Если мы обратимся к рассмотрению конкретных процедур профконсультационной работы, то также увидим, что психолог-профконсультант просто не сможет прийти к минимальному успеху в работе, если он постарается придерживаться чисто сциентистского, истинностного подхода к делу. Более того, в этом случае он часто рискует с первых же шагов не наладить нужный социально-коммуникативный контакт со своим юным собеседником. Подросток возмечтал стать подводником, а профконсультант по данным медицинской карты точно знает, что у этого мальчика такие недостатки зрения, что облюбованная им область деятельности противопоказана официальными документами. Что же, сразу «резать правду-матку»? Нет, ибо в этом случае подросток может не принять сколько угодно рациональный совет консультанта, а в дальнейшем не вступать с ним в общение. Таким образом, трудовая функция профконсультанта просто не осуществится, и мы будем иметь факт профессионального неуспеха. Приходится участливо и с полной серьезностью принимать нерациональную, с нашей точки зрения, позицию подростка, терпеливо вести его по «лабиринтам» описаний разнотипных профессий, стараясь, чтобы он сам пришел к идее «запасного варианта» выбора профессии, и т.д.

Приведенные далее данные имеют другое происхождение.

/-- R14, R20, R21, R22, R137, R141, R46, R169: a phase leaves the program, the history, the cursor,
the breakpoints, the parameters and `instructionIndex`; `pc` changes in UpdatePC only, `ctrl` in
Fetch, Decode and UpdatePC only, `aluResult` in Execute of a kind other than B only, `memData` in
Memory of LDUR only; and the phase performed is the next one. That `aluResult` and `memData` keep
their values between instructions, and that `ctrl` is cleared at Fetch, is the spec's decision D21;
when the index is written its decision D28. -/
def Obligations.SequencerFrame : Prop :=
  ∀ (i : Instr) (s t : State), exec i s = .next t →
    t.prog = s.prog ∧ t.hist = s.hist ∧ t.cur = s.cur ∧ t.bp = s.bp ∧ t.params = s.params ∧
    t.instructionIndex = s.instructionIndex ∧
    t.microStep = .phase s.microStep.next ∧
    (s.microStep ≠ .phase .writeBack → t.pc = s.pc) ∧
    (s.microStep = .phase .decode ∨ s.microStep = .phase .execute ∨ s.microStep = .phase .memory →
      t.ctrl = s.ctrl) ∧
    (s.microStep ≠ .phase .decode ∨ i.kind = .b → t.aluResult = s.aluResult) ∧
    (s.microStep ≠ .phase .execute ∨ i.kind ≠ .ldur → t.memData = s.memData)

/-! ## The step -/

/-- R145, R133, R142: where the run is not complete and the word at the selected index (pc / 4 at a
boundary, else `instructionIndex`) decodes to i, `step` is `exec i` on the state with
`instructionIndex` written, its next state recorded in the history, its fault or refusal unchanged.
When the index is written is the spec's decision D28, that a fault commits and records nothing its
decisions D19 and D20. -/
def Obligations.StepRunsDecodedInstruction : Prop :=
  ∀ (s : State) (e : ProgEntry) (i : Instr), s.completed = false →
    s.prog[if s.atBoundary then s.pc.toNat / 4 else s.instructionIndex]? = some e → decode e.word = .ok i →
    step s =
      match exec i { s with
        instructionIndex := if s.atBoundary then s.pc.toNat / 4 else s.instructionIndex } with
      | .next t => .next (record t)
      | .fault f => .fault f
      | .refused r => .refused r

/-- R134, R146: `step` answers the state it was given exactly if the run is complete (a boundary
with pc / 4 >= N); every performed phase changes the state. The answer at completion is the spec's
decision D20; that it is the same state is log entry 2. -/
def Obligations.CompletionIsTheOnlyStandstill : Prop :=
  ∀ s : State, step s = .next s ↔ (s.atBoundary = true ∧ s.prog.length ≤ s.pc.toNat / 4)

/-- R143, R144, R133: from a boundary where the run is not complete, the calls of `step` that answer
a next state perform phases 0, 1, 2, 3, 4, 5 in turn; `instructionIndex` is pc / 4 through all six,
and the seventh call, if it performs a phase, writes it as the new pc / 4. When the index is written
is the spec's decision D28. -/
def Obligations.StepCycle : Prop :=
  ∀ (s : State), s.atBoundary = true → s.completed = false →
    (∀ (n : Nat) (t : State), n < 6 → StepChain (n + 1) s t →
      t.microStep.number = n ∧ t.instructionIndex = s.pc.toNat / 4) ∧
    (∀ (u t : State), StepChain 6 s u → u.completed = false → step u = .next t →
      t.microStep.number = 0 ∧ t.instructionIndex = u.pc.toNat / 4)

/-- R8: the phase level agrees with the instruction level. From a boundary where the selected word
decodes to i, if the pseudocode of i's rule gives an architectural state, six calls of `step` reach
it at the next boundary; if it raises a fault, fewer than six calls of `step` reach a state where
`step` raises that fault. The spec's decisions the cited rules mark: D3 (scaling), D6 (flags of the
comparison), D7 (wrap), D8 (target), D9 and D10 (access conditions, address), D19 (a fault commits
nothing), D21 (B keeps the flags), D29 (when x[rt] is read). -/
def Obligations.PhasesMeetInstructionLevel : Prop :=
  ∀ (s : State) (i : Instr), s.atBoundary = true → s.completed = false → s.current = some i →
    match instructionLevel s.params.alignCheck i s.arch with
    | .ok a => ∃ t, StepChain 6 s t ∧ t.arch = a ∧ t.microStep = .phase .updatePC
    | .error f => ∃ n t, n < 6 ∧ StepChain n s t ∧ step t = .fault f

/-- R46, R26, R169, R23: no step changes the program, the parameters or the breakpoints. -/
def Obligations.StepNeverWritesProgram : Prop :=
  ∀ s t : State, step s = .next t → t.prog = s.prog ∧ t.params = s.params ∧ t.bp = s.bp

/-! ## The invariant -/

/-- R27, R200: the invariant holds at reset. The empty breakpoint set there is the model's choice
(log entry 3). The reset values of `pc`, latches and index are the spec's decision D11. -/
def Obligations.ResetMeetsInvariant : Prop := State.reset.Inv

Важно еще обратить внимание на то, что и в самом процессе профконсультации, и в результате этого процесса вводится в оборот знание «о том, чего пока еще нет» — знание о будущем профессиональном пути оптанта. И хотя это знание в принципе может быть через несколько лет верифицировано и пройти по «ведомству» истинностного подхода к делу, тем не менее весь смысл

 

17

 

обращения к профконсультанту состоит как раз в том, чтобы именно сегодня иметь какую-то осведомленность о будущем; и всякому ясно, что такая осведомленность несколько особого рода, это скорее правдоподобный вымысел, нежели правда (пусть мы называем его таким нейтральным словом, как «прогноз», а не «пророчество», «гадание» и др.). Разумеется, построение такого вымысла-прогноза — жизненного профессионального плана — опирается на систему истинностных положений (на знания о неслучайных зависимостях успешности труда от тех или иных личных качеств людей, от индивидуального стиля деятельности и т.д.). Таким образом, та информация, на которую опирается психолог-профконсультант-практик, представляет собой своего рода сплав правды и вымысла, и дело обстоит не так, что идеалом является изживание последнего. Вымыслу следует предоставить, таким образом, «законную прописку» как в научной, так и в научно-практической работе.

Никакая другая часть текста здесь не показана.